Neoserica weyersi

Scientific classification
- Kingdom: Animalia
- Phylum: Arthropoda
- Class: Insecta
- Order: Coleoptera
- Suborder: Polyphaga
- Infraorder: Scarabaeiformia
- Family: Scarabaeidae
- Genus: Neoserica
- Species: N. weyersi
- Binomial name: Neoserica weyersi (Brenske, 1900)
- Synonyms: Autoserica weyersi Brenske, 1900;

= Neoserica weyersi =

- Genus: Neoserica
- Species: weyersi
- Authority: (Brenske, 1900)
- Synonyms: Autoserica weyersi Brenske, 1900

Species of beetle

Neoserica weyersi is a species of beetle of the family Scarabaeidae.
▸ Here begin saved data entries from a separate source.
-- ==== Sys2Proof/Certificates/Slice0/Obligations.lean ====
section
/-! DEFINITION. The statements about the model, one definition each, for the provers. -/

open Sys2Proof Sys2Proof.Machine

/-! ## Lanes: integers (R56 to R59) -/

namespace Sys2Proof.Claims
open Sys2Proof.Machine

/-- A result in the lanes: its destination, how many registers it takes, whether a literal follows, each thread's value and
the IEEE flags it raises. -/
structure LaneForm where
  d : Opnd
  regs : Nat
  lit : Bool := false
  val : Iss → Nat → Word64
  raised : Iss → Nat → BitVec 5 := fun _ _ => 0

/-- e of R57 narrowed, saturated first where SAT is set. -/
def result (ty : IntTy) (sat : Bool) (e : Int) : Word64 :=
  let lo : Int := if ty.signed then -(2 ^ (ty.bits - 1)) else 0
  let hi : Int := if ty.signed then 2 ^ (ty.bits - 1) - 1 else 2 ^ ty.bits - 1
  narrowInt ty.signed ty.bits (if sat then max lo (min hi e) else e)

def two (x : IBin) (e : Word64 → Word64 → Int) : LaneForm :=
  { d := x.d, regs := x.ty.regs, lit := x.b.isLit
    val := fun i t => result x.ty x.sat (e (i.val x.a x.ty.regs t) (i.src x.b x.ty.regs t)) }
def one (x : IUn) (e : Word64 → Int) : LaneForm :=
  { d := x.d, regs := x.ty.regs, val := fun i t => result x.ty x.sat (e (i.val x.a x.ty.regs t)) }
def three (x : ITern) (e : Word64 → Word64 → Word64 → Int) : LaneForm :=
  { d := x.d, regs := x.ty.regs, lit := x.b.isLit
    val := fun i t => result x.ty x.sat (e (i.val x.a x.ty.regs t) (i.src x.b x.ty.regs t) (i.val x.x x.ty.regs t)) }
/-- A count, in one 32-bit register whatever the type. -/
def counts (x : IUn) (e : Nat → Nat) : LaneForm :=
  { d := x.d, regs := 1, val := fun i t => BitVec.ofNat 64 (e ((i.val x.a x.ty.regs t).toNat % 2 ^ x.ty.bits)) }

/-- The unsigned value of an operand's n bits, and the shift amount (R56). -/
def low (ty : IntTy) (x : Word64) : Nat := x.toNat % 2 ^ ty.bits
def amount (b : Word64) : Nat := b.toNat % 256

/-- What each lane-integer instruction computes (R56 to R59); a term that is none of them has no form. -/
def laneInteger : Instr → Option LaneForm
  | .iadd x => some (two x (fun a b => extTy x.ty a + extTy x.ty b))
  | .isub x => some (two x (fun a b => extTy x.ty a - extTy x.ty b))
  | .imul x => some (two x (fun a b => extTy x.ty a * extTy x.ty b))
  | .imulh x => some (two { x with sat := false } (fun a b => (extTy x.ty a * extTy x.ty b).fdiv (2 ^ x.ty.bits)))
  | .imad x => some (three x (fun a b c => extTy x.ty a * extTy x.ty b + extTy x.ty c))
  | .imin x => some (two x (fun a b => if extTy x.ty a ≤ extTy x.ty b then extTy x.ty a else extTy x.ty b))
  | .imax x => some (two x (fun a b => if extTy x.ty a ≤ extTy x.ty b then extTy x.ty b else extTy x.ty a))
  | .iabs x => some (one x (fun a => if extTy x.ty a < 0 then -extTy x.ty a else extTy x.ty a))
  | .ineg x => some (one x (fun a => 0 - extTy x.ty a))
  | .and x => some (two x (fun a b => ((a &&& b).toNat : Int)))
  | .or x => some (two x (fun a b => ((a ||| b).toNat : Int)))
  | .xor x => some (two x (fun a b => ((a ^^^ b).toNat : Int)))
  | .not x => some (one x (fun a => ((~~~a).toNat : Int)))
  | .shl x => some (two x (fun a b => if x.ty.bits ≤ amount b then 0 else (low x.ty a * 2 ^ amount b : Nat)))
  | .shr x => some (two x (fun a b => (low x.ty a / 2 ^ amount b : Nat)))
  | .sar x => some (two x (fun a b => (extTy x.ty a).fdiv (2 ^ min (amount b) (x.ty.bits - 1))))
  | .rot x => some (two x (fun a b =>
      (low x.ty a * 2 ^ (amount b % x.ty.bits) + low x.ty a / 2 ^ (x.ty.bits - amount b % x.ty.bits) : Nat)))
  | .popc x => some (counts x (fun a => ((List.range x.ty.bits).filter (fun n => a.testBit n)).length))
  | .clz x => some (counts x (fun a => if a = 0 then x.ty.bits else x.ty.bits - 1 - Nat.log2 a))
  | .brev x => some (one x (fun a => (revBits (low x.ty a) x.ty.bits : Int)))
  | .bfx x => some (two x (fun a b => bfx x.ty a b))
  | .bfi x => some (three x (fun a b c => bfi x.ty a b c))
  | .sel x => some
      { d := x.d, regs := x.ty.regs, lit := x.b.isLit
        val := fun i t => result x.ty false (extTy x.ty (if i.predOf x.q t then i.val x.a x.ty.regs t else i.src x.b x.ty.regs t)) }
  | .mov x => some (one x (fun a => extTy x.ty a))
  | .movi x => some
      { d := x.d, regs := x.ty.regs, lit := x.b.isLit, val := fun i t => result x.ty false (extTy x.ty (i.src x.b x.ty.regs t)) }
  | _ => none
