-- ==== Sys2Proof/Tests/Slice0.lean ====
section
/-! SUPPORT. Tests of the model: for every statement of the obligations small states and operands that meet its hypotheses, clause by
clause; for every instruction a word laid out from the encoding tables that decodes to it; an ill-formed term for each check; and
values worked by hand from the rules, or given by the spec. -/

namespace Sys2Proof.Tests

open Sys2Proof Sys2Proof.Machine

set_option Elab.async false

/-! ## Small states

One group of sixteen threads, its one split about to issue; addresses below 2^30 are mapped onto themselves with every
permission, and the context holds key slot 0. -/

/-- a registers: a0 covers 0x1000 to 0x2000, a1 is misaligned, a2 has no permission, a15 the private window. -/
def images : List AReg :=
  ⟨0x1000, 0x1000, 0x2000, true, true, true, false⟩ :: ⟨0x1002, 0x1000, 0x2000, true, true, true, false⟩ ::
    ⟨0x1000, 0x1000, 0x2000, false, false, false, false⟩ :: (List.replicate 12 AReg.zero).concat (a15 0x4000 16)

/-- A split of some threads, with its s registers. -/
def splitOf (m : Mask) (s : List Word64) : Split :=
  { Split.fresh m 0x8000 s (a15 0 0) with st := .issuing, header := 0x0021F000#64, code := [0, 0], a := images }

/-- s0 = 0, s1 = 64, s2 = 3, s3 = 0x100, s4 = 0x40, s5 = 0x8040; the rest 0. -/
def sRegs : List Word64 := [0, 64, 3, 0x100, 0x40, 0x8040] ++ List.replicate 58 0

def all16 : Mask := maskOf 16 (fun _ => true)

/-- The split of the tests: sixteen active threads. -/
def P : Split := splitOf all16 sRegs

def kG : GroupKey := ⟨⟨1, 0⟩, 0, false⟩

/-- A group with that one split, two wide and one narrow accumulators a thread. -/
def groupOf (p : Split) : Group :=
  { Group.fresh kG 0 0 LRec.zero ((List.range 16).map (fun t => Thread.fresh t t 2 1)) p with trap := .fresh 0x9000 }
def G : Group := groupOf P

def tm0 : Team := { Team.fresh ⟨1, 0⟩ 0 0 false false 4096 0 0 0 0 none with resBase := 10, resCount := 100 }

/-- Tables at 2^30 that map the first GiB onto itself with every permission. -/
def tables : List Host.Cell :=
  cellWrite (cellWrite (cellWrite [] (2 ^ 30) (leBytes 8 0x40002003)) 0x40002000 (leBytes 8 0x40004003)) 0x40004000 (leBytes 8 0xC39)

def stateOf (g : Group) : State :=
  { State.reset with
    sched := { State.reset.sched with cur := some ⟨g.key, 0⟩ }
    groups := [g]
    teams := [tm0]
    launches := [Launch.fresh 1 0 0 0 LRec.zero]
    ctxs := [{ Context.fresh 0 with keys := 1, root := 2 ^ 30 }]
    mem := { State.reset.mem with cells := tables }
    pkg := { State.reset.pkg with keys := [(0, 7)] } }
def S : State := stateOf G

/-! ## Hypotheses as checks -/

def issuesB (s : State) (g : Group) (p : Split) : Bool :=
  decide (s.issuer = some (g, p)) && !g.key.shadow && decide (s.shadowOf g p.sid = none)
theorem issues_of {s : State} {g : Group} {p : Split} (h : issuesB s g p = true) : Issues s g p := by
  simp only [issuesB, Bool.and_eq_true, decide_eq_true_eq, Bool.not_eq_true'] at h
  exact ⟨h.1.1, h.1.2, h.2⟩

def clearB (x : Iss) (w : View) (data : Option Opnd := none) : Bool :=
  (x.stalledOn w).isNone && !x.s0.passWaits { x.k with shadow := false } && (match x.flag? with | some n => decide (x.g0.flag n < 63) | none => true)
    && (x.expired w data).isNone && (x.staleW w data).isNone
theorem clear_of {x : Iss} {w : View} {data : Option Opnd} (h : clearB x w data = true) : Clear x w data := by
  simp only [clearB, Bool.and_eq_true, Option.isNone_iff_eq_none, Bool.not_eq_true'] at h
  obtain ⟨⟨⟨⟨h1, h5⟩, h2⟩, h3⟩, h4⟩ := h
  refine ⟨h1, h5, fun n hn => ?_, fun _ => h3, fun _ => h4⟩
  rw [hn] at h2
  simpa using h2

theorem checked_of {x : Iss} (h : x.s0.unchecked x.k x.sid x.p0.region = false) : Checked x := h

theorem not_checked_of {x : Iss} (h : x.s0.unchecked x.k x.sid x.p0.region = true) : ¬Checked x := fun c => by
  have c : x.s0.unchecked x.k x.sid x.p0.region = false := c
  rw [h] at c
  cases c

/-- A property of every thread of a mask, checked thread by thread. -/
theorem all_act {m : Mask} {P : Nat → Prop} [DecidablePred P]
    (h : ((List.range 512).all (fun t => !m.getLsbD t || decide (P t))) = true) (t : Nat) (ht : m.getLsbD t = true) : P t := by
  have hl : t < 512 := by
    rcases Nat.lt_or_ge t 512 with hl | hl
    · exact hl
    · rw [BitVec.getLsbD_of_ge m t hl] at ht
      exact absurd ht (by decide)
  have := List.all_eq_true.1 h t (List.mem_range.2 hl)
  simpa [ht] using this

theorem iS : Issues S G P := issues_of (by decide +kernel)

/-! ## Each statement's hypotheses are met: registers and control -/

def C : Ctl := Ctl.plain
/-- The issue of an instruction with a view, in the state of the tests. -/
abbrev I (w : View) : Iss := issueOf S G P w

theorem witness_LaneIntegerResult : ∃ i r w s g p, Claims.laneInteger i = some r ∧ i.view = some w ∧ Issues s g p
    ∧ Clear (issueOf s g p w) w ∧ RoomFor (issueOf s g p w) w r.d r.regs :=
  ⟨.iadd ⟨C, .i32, false, .v 255, .s 2, .imm 0x3FFFF⟩, _, _, S, G, P, rfl, rfl, iS, clear_of (by decide +kernel), by
    unfold RoomFor; decide +kernel⟩
theorem witness_LaneFloatResult : ∃ i r w s g p, Claims.laneFloat i = some r ∧ i.view = some w ∧ Issues s g p
    ∧ Clear (issueOf s g p w) w ∧ RoomFor (issueOf s g p w) w r.d r.regs :=
  ⟨.fadd ⟨C, .rn, .f64, .v 4, .v 2, .reg (.v 6)⟩, _, _, S, G, P, rfl, rfl, iS, clear_of (by decide +kernel), by
    unfold RoomFor; decide +kernel⟩
/-- Values that each clause on rounding is about. -/
theorem witness_LaneFloatResult_rounded :
    fF16 ∈ [fF32, fF64, fF16, fBF16] ∧ 0 < 3 ∧ (if (0 : Int) ≤ -1 then 6 * 2 ^ (-1 : Int).toNat = 3 else 6 = 3 * 2 ^ (1 : Int).toNat) ∧ 8 ∈ [8, 16, 32, 64]
    ∧ (∃ v ∈ [FVal.nan true, .inf true], v.isNan = true)
    ∧ (let l := [FVal.inf true, .fin false 1 0]
       (∀ v ∈ l, v.isNan = false) ∧ FVal.inf true ∈ l ∧ FVal.inf (!true) ∉ l ∧ ∀ v ∈ [FVal.inf false, .inf true], v.isNan = false)
    ∧ (∀ v ∈ [FVal.fin true 1 0, .fin false 1 0], v.isNan = false ∧ v ≠ .inf true ∧ v ≠ .inf false)
    ∧ Claims.total [FVal.fin true 1 0, .fin false 1 0] = 0 ∧ Claims.total [FVal.fin true 1 0, .fin false 3 (-1)] ≠ 0 :=
  ⟨by simp, by decide +kernel⟩
theorem witness_LaneExchangeResult : ∃ i r w s g p, Claims.laneExchange i = some r ∧ i.view = some w ∧ Issues s g p
    ∧ Clear (issueOf s g p w) w ∧ RoomFor (issueOf s g p w) w r.d r.regs :=
  ⟨.shfl ⟨C, false, .xor, .v 4, .v 1, .imm 1⟩, _, _, S, G, P, rfl, rfl, iS, clear_of (by decide +kernel), by unfold RoomFor; decide +kernel⟩

theorem witness_MemberResult :
    (∃ (x : Red) (n : BitVec 8), x.d = .v n ∧ Issues S G P ∧ Clear (I (x.view [.v, .w])) (x.view [.v, .w])
      ∧ RoomFor (I (x.view [.v, .w])) (x.view [.v, .w]) x.d (x.op.regs x.flag))
    ∧ (∃ (x : Red) (n : BitVec 5), x.d = .w n ∧ Issues S G P ∧ Clear (I (x.view [.v, .w])) (x.view [.v, .w])
      ∧ RoomForShared (I (x.view [.v, .w])) (x.view [.v, .w]) x.d (x.op.regs x.flag))
    ∧ ∃ x : UMovi, Issues S G P ∧ Clear (I x.movwView) x.movwView ∧ RoomForShared (I x.movwView) x.movwView x.d 1 :=
  ⟨⟨⟨C, false, .add, .v 0, .v 1⟩, 0, rfl, iS, clear_of (by decide +kernel), by unfold RoomFor; decide +kernel⟩,
   ⟨⟨C, false, .add, .w 31, .v 1⟩, 31, rfl, iS, clear_of (by decide +kernel), by unfold RoomForShared; intro; decide +kernel⟩,
   ⟨⟨C, .w 31, .imm 5⟩, iS, clear_of (by decide +kernel), by unfold RoomForShared; intro; decide +kernel⟩⟩

theorem witness_PredicateResult : ∃ i r w n s g p, Claims.predicate i = some r ∧ i.view = some w ∧ r.d = .p n ∧ Issues s g p
    ∧ Clear (issueOf s g p w) w :=
  ⟨.icmp ⟨C, .i32, .lt, .p 7, .v 1, .imm 0⟩, _, _, 7, S, G, P, rfl, rfl, rfl, iS, clear_of (by decide +kernel)⟩
theorem witness_UniformResult : ∃ i r w s g p, Claims.uniform i = some r ∧ i.view = some w ∧ Issues s g p ∧ Clear (issueOf s g p w) w :=
  ⟨.sadd ⟨C, .s 63, .s 1, .imm 1⟩, _, _, S, G, P, rfl, rfl, iS, clear_of (by decide +kernel)⟩


def C1 : Ctl := { Ctl.plain with pred := 1 }
/-- p1 holds in the first octet alone; v1 of the second awaits operation 9. -/
def busyG : Group :=
  { G with threads := G.threads.zipIdx.map (fun t => if t.2 < 8 then t.1.setPred 1 true else t.1)
           v := [{ name := 1, octet := 1, vals := List.replicate 8 0, src := .pool, seq := 0, pend := [], busy := some 9 }] }

theorem witness_RdlaneResult_value : ∃ (x : UBin), Issues S G P ∧ Clear (I x.rdlaneView) x.rdlaneView ∧ (I x.rdlaneView).any = true
    ∧ ((I x.rdlaneView).uniSrc x.b).toNat % 65536 = 15 ∧ (G.vEnt? x.a.num (15 / 8)).bind VEnt.busy = none :=
  ⟨⟨C, .s 0, .v 1, .imm 15⟩, iS, clear_of (by decide +kernel), by decide +kernel, by decide +kernel, by decide +kernel⟩
theorem witness_RdlaneResult_outside : ∃ (x : UBin), Issues S G P ∧ Clear (I x.rdlaneView) x.rdlaneView ∧ (I x.rdlaneView).any = true
    ∧ ((I x.rdlaneView).uniSrc x.b).toNat % 65536 = G.f := ⟨⟨C, .s 0, .v 1, .imm 16⟩, iS, clear_of (by decide +kernel), by decide +kernel, by decide +kernel⟩
theorem witness_RdlaneResult_waits : ∃ (x : UBin), Issues (stateOf busyG) busyG P
    ∧ Clear (issueOf (stateOf busyG) busyG P x.rdlaneView) x.rdlaneView ∧ (issueOf (stateOf busyG) busyG P x.rdlaneView).any = true
    ∧ P.mask.getLsbD 15 = true ∧ busyG.exitedMask.getLsbD 15 = false
    ∧ ((issueOf (stateOf busyG) busyG P x.rdlaneView).uniSrc x.b).toNat % 65536 = 15 ∧ (busyG.vEnt? x.a.num (15 / 8)).bind VEnt.busy = some 9 :=
  ⟨⟨C1, .s 0, .v 1, .imm 15⟩, issues_of (by decide +kernel), clear_of (by decide +kernel), by decide +kernel, by decide +kernel, by decide +kernel,
    by decide +kernel, by decide +kernel⟩

/-- A handler: PRIV is set. -/
def hG : Group := { G with priv := true, handler := some { defer := [], code := cSOFTWARE_TRAP, others := [], since := 0 } }
/-- A regrouped team. -/
def regS : State := { S with teams := [{ tm0 with regrouped := true }] }

theorem witness_AddressRegisterResult :
    (∃ x : ASet, Clear (I x.view) x.view ∧ x.pv = false ∧ (I x.view).regrouped = false)
    ∧ (∃ x : ASet, Issues (stateOf hG) hG P ∧ Clear (issueOf (stateOf hG) hG P x.view) x.view ∧ x.pv = true ∧ hG.priv = true
        ∧ (issueOf (stateOf hG) hG P x.view).regrouped = false)
    ∧ (∃ x : ASet, Clear (I x.view) x.view ∧ x.pv = true ∧ G.priv = false)
    ∧ (∃ x : ASet, Issues regS G P ∧ Clear (issueOf regS G P x.view) x.view ∧ (issueOf regS G P x.view).regrouped = true
        ∧ ((issueOf regS G P x.view).areg x.d).pv = true)
    ∧ (∃ x : UBin, Clear (I x.advView) x.advView)
    ∧ (∃ x : ANarrow, Issues regS G P ∧ Clear (issueOf regS G P x.view) x.view ∧ ((issueOf regS G P x.view).areg x.a).pv = false
        ∧ ((issueOf regS G P x.view).areg x.d).pv = false) :=
  ⟨⟨⟨C, true, true, false, false, .a 15, .s 3, .s 3, .s 5⟩, clear_of (by decide +kernel), rfl, by decide +kernel⟩,
   ⟨⟨C, true, true, false, true, .a 15, .s 3, .s 3, .s 5⟩, issues_of (by decide +kernel), clear_of (by decide +kernel), rfl, rfl, by decide +kernel⟩,
   ⟨⟨C, true, true, false, true, .a 0, .s 3, .s 3, .s 5⟩, clear_of (by decide +kernel), rfl, rfl⟩,
   ⟨⟨C, true, true, false, false, .a 15, .s 3, .s 3, .s 5⟩, issues_of (by decide +kernel), clear_of (by decide +kernel), by decide +kernel, by decide +kernel⟩,
   ⟨⟨C, .a 0, .a 0, .imm 0x3FFFF⟩, clear_of (by decide +kernel)⟩,
   ⟨⟨C, true, false, false, .a 1, .a 0, .s 3, .s 5⟩, issues_of (by decide +kernel), clear_of (by decide +kernel), by decide +kernel, by decide +kernel⟩⟩

theorem witness_SystemRegisters :
    (∃ x : Wrsr, Issues S G P ∧ Clear (I x.view) x.view ∧ x.num = 0) ∧ (∃ x : Wrsr, Clear (I x.view) x.view ∧ x.num ≠ 0)
    ∧ G.priv = false ∧ hG.priv = true ∧ hG.trap.scr.length = 4 :=
  ⟨⟨⟨C, 0, .v 1⟩, iS, clear_of (by decide +kernel), rfl⟩, ⟨⟨C, 0x2F0, .s 1⟩, clear_of (by decide +kernel), by decide⟩, rfl, rfl, rfl⟩

/-- s5 holds 0x41, the address of no clause. -/
def oddP : Split := { P with s := P.s.set 5 0x41#64 }

theorem witness_HintsAndJumps :
    Issues S G P ∧ (∃ x : INone, Clear (I x.view) x.view) ∧ (∃ x : Pause, Clear (I x.view) x.view ∧ x.n = 65535)
    ∧ (∃ x : Bra, Clear (I (x.view true)) (x.view true)) ∧ (∃ x : Call, Clear (I x.view) x.view)
    ∧ (∃ x : Ret, Clear (I x.view) x.view ∧ (I x.view).uni x.a &&& 63#64 = 0#64)
    ∧ ∃ x : Ret, let i := issueOf (stateOf (groupOf oddP)) (groupOf oddP) oddP x.view
      Issues (stateOf (groupOf oddP)) (groupOf oddP) oddP ∧ Clear i x.view ∧ i.uni x.a &&& 63#64 ≠ 0#64 :=
  ⟨iS, ⟨⟨C⟩, clear_of (by decide +kernel)⟩, ⟨⟨C, 65535⟩, clear_of (by decide +kernel), rfl⟩, ⟨⟨C, 0x20000⟩, clear_of (by decide +kernel)⟩,
   ⟨⟨C, 1, .s 63⟩, clear_of (by decide +kernel)⟩, ⟨⟨C, .s 5⟩, clear_of (by decide +kernel), by decide +kernel⟩,
   ⟨⟨C, .s 5⟩, issues_of (by decide +kernel), clear_of (by decide +kernel), by decide +kernel⟩⟩

/-- p1 holds in the even threads. -/
def oddG : Group := { G with threads := G.threads.zipIdx.map (fun t => if t.2 % 2 = 0 then t.1.setPred 1 true else t.1) }
/-- The same with four splits and a full deferral list. -/
def fullP : Split := { P with defer := List.replicate 32 { mask := 1#512, pc := 0x10000#64 } }
def fullG : Group :=
  { oddG with splits := [fullP, { P with sid := 1, mask := 0 }, { P with sid := 2, mask := 0 }, { P with sid := 3, mask := 0 }] }
/-- v2 holds 0x8040 in every thread, v3 0, v4 0x8041. -/
def tgtG : Group :=
  { G with v := [⟨2, 0, List.replicate 8 0x8040, .pool, 0, [], none⟩, ⟨2, 1, List.replicate 8 0x8040, .pool, 1, [], none⟩,
                 ⟨4, 0, List.replicate 8 0x8041, .pool, 2, [], none⟩, ⟨4, 1, List.replicate 8 0x8041, .pool, 3, [], none⟩] }
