/-- LH writes the sign-extended half-word at x[rs1] + imm.
States R122. -/
def Obligations.LhLoadsASignedHalfWord : Prop :=
  (∀ w : Word, w &&& 0x0000707F#32 = 0x00001003#32 → decode w = .ok (.lh (field w 7 5) (field w 15 5) (field w 20 12))) ∧
  ∀ (rd rs1 : RegIdx) (imm : BitVec 12) (s : State) (a : Word), s.effAddr rs1 imm = a →
      IsEffectiveAddress s rs1 imm a ∧
        (a.toNat % 2 = 0 → inRange s.regions a .half = true →
          ∃ t, exec (.lh rd rs1 imm) s = .next t ∧
            (t.readReg rd).toInt = (let h := ((byteIn s a.toNat).toNat + 256 * (byteIn s (a.toNat + 1)).toNat)
              if h < 32768 then (h : Int) else h - 65536) ∧
            SameRegsExcept s t rd ∧ SameBytes s t ∧ Advances s t) ∧
        (a.toNat % 2 ≠ 0 →
          exec (.lh rd rs1 imm) s = .next (faulted s .unalignedAccess (some (encode (.lh rd rs1 imm))))) ∧
        (a.toNat % 2 = 0 → inRange s.regions a .half = false →
          exec (.lh rd rs1 imm) s = .next (faulted s .outOfRangeAccess (some (encode (.lh rd rs1 imm)))))

/-- LW writes the word at x[rs1] + imm.
States R123. -/
def Obligations.LwLoadsAWord : Prop :=
  (∀ w : Word, w &&& 0x0000707F#32 = 0x00002003#32 → decode w = .ok (.lw (field w 7 5) (field w 15 5) (field w 20 12))) ∧
  ∀ (rd rs1 : RegIdx) (imm : BitVec 12) (s : State) (a : Word), s.effAddr rs1 imm = a →
      IsEffectiveAddress s rs1 imm a ∧
        (a.toNat % 4 = 0 → inRange s.regions a .word = true →
          ∃ t, exec (.lw rd rs1 imm) s = .next t ∧
            (t.readReg rd).toNat = (byteIn s a.toNat).toNat + 256 * (byteIn s (a.toNat + 1)).toNat +
              65536 * (byteIn s (a.toNat + 2)).toNat + 16777216 * (byteIn s (a.toNat + 3)).toNat ∧
            SameRegsExcept s t rd ∧ SameBytes s t ∧ Advances s t) ∧
        (a.toNat % 4 ≠ 0 →
          exec (.lw rd rs1 imm) s = .next (faulted s .unalignedAccess (some (encode (.lw rd rs1 imm))))) ∧
        (a.toNat % 4 = 0 → inRange s.regions a .word = false →
          exec (.lw rd rs1 imm) s = .next (faulted s .outOfRangeAccess (some (encode (.lw rd rs1 imm)))))

/-- LBU writes the zero-extended byte at x[rs1] + imm.
States R124. -/
def Obligations.LbuLoadsAnUnsignedByte : Prop :=
  (∀ w : Word, w &&& 0x0000707F#32 = 0x00004003#32 → decode w = .ok (.lbu (field w 7 5) (field w 15 5) (field w 20 12))) ∧
  ∀ (rd rs1 : RegIdx) (imm : BitVec 12) (s : State) (a : Word), s.effAddr rs1 imm = a →
      IsEffectiveAddress s rs1 imm a ∧
        (inRange s.regions a .byte = true →
          ∃ t, exec (.lbu rd rs1 imm) s = .next t ∧
            (t.readReg rd).toNat = (byteIn s a.toNat).toNat ∧
            SameRegsExcept s t rd ∧ SameBytes s t ∧ Advances s t) ∧
        (inRange s.regions a .byte = false →
          exec (.lbu rd rs1 imm) s = .next (faulted s .outOfRangeAccess (some (encode (.lbu rd rs1 imm)))))

/-- LHU writes the zero-extended half-word at x[rs1] + imm.
States R125. -/
def Obligations.LhuLoadsAnUnsignedHalfWord : Prop :=
  (∀ w : Word, w &&& 0x0000707F#32 = 0x00005003#32 → decode w = .ok (.lhu (field w 7 5) (field w 15 5) (field w 20 12))) ∧
  ∀ (rd rs1 : RegIdx) (imm : BitVec 12) (s : State) (a : Word), s.effAddr rs1 imm = a →
      IsEffectiveAddress s rs1 imm a ∧
        (a.toNat % 2 = 0 → inRange s.regions a .half = true →
          ∃ t, exec (.lhu rd rs1 imm) s = .next t ∧
            (t.readReg rd).toNat = (byteIn s a.toNat).toNat + 256 * (byteIn s (a.toNat + 1)).toNat ∧
            SameRegsExcept s t rd ∧ SameBytes s t ∧ Advances s t) ∧
        (a.toNat % 2 ≠ 0 →
          exec (.lhu rd rs1 imm) s = .next (faulted s .unalignedAccess (some (encode (.lhu rd rs1 imm))))) ∧
        (a.toNat % 2 = 0 → inRange s.regions a .half = false →
          exec (.lhu rd rs1 imm) s = .next (faulted s .outOfRangeAccess (some (encode (.lhu rd rs1 imm)))))

/-- SB stores the low byte of x[rs2] at x[rs1] + imm.
States R131. -/
def Obligations.SbStoresTheLowByte : Prop :=
  (∀ w : Word, w &&& 0x0000707F#32 = 0x00000023#32 → decode w = .ok (.sb (field w 15 5) (field w 20 5) (immSOf w))) ∧
  ∀ (rs1 rs2 : RegIdx) (imm : BitVec 12) (s : State) (a : Word), s.effAddr rs1 imm = a →
      IsEffectiveAddress s rs1 imm a ∧
        (inRange s.regions a .byte = true →
          ∃ t, exec (.sb rs1 rs2 imm) s = .next t ∧
            (byteIn t a.toNat).toNat = (s.readReg rs2).toNat % 256 ∧
            SameBytesOutside s t a.toNat 1 ∧ SameRegs s t ∧ Advances s t) ∧
        (inRange s.regions a .byte = false →
          exec (.sb rs1 rs2 imm) s = .next (faulted s .outOfRangeAccess (some (encode (.sb rs1 rs2 imm)))))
It is found in Indonesia (Sumatra).

==Description==
Adults reach a length of about 10–11 mm. They are dull, very dark brown, with or without a faint opalescent sheen. The tomentum of the frons is sharply defined at the suture. The pronotum is short, slightly projecting anteriorly in the middle, the sides gradually rounded posteriorly and the surface finely punctate. The elytra are punctate in rows, with the intervals broad, weakly convex and widely punctate.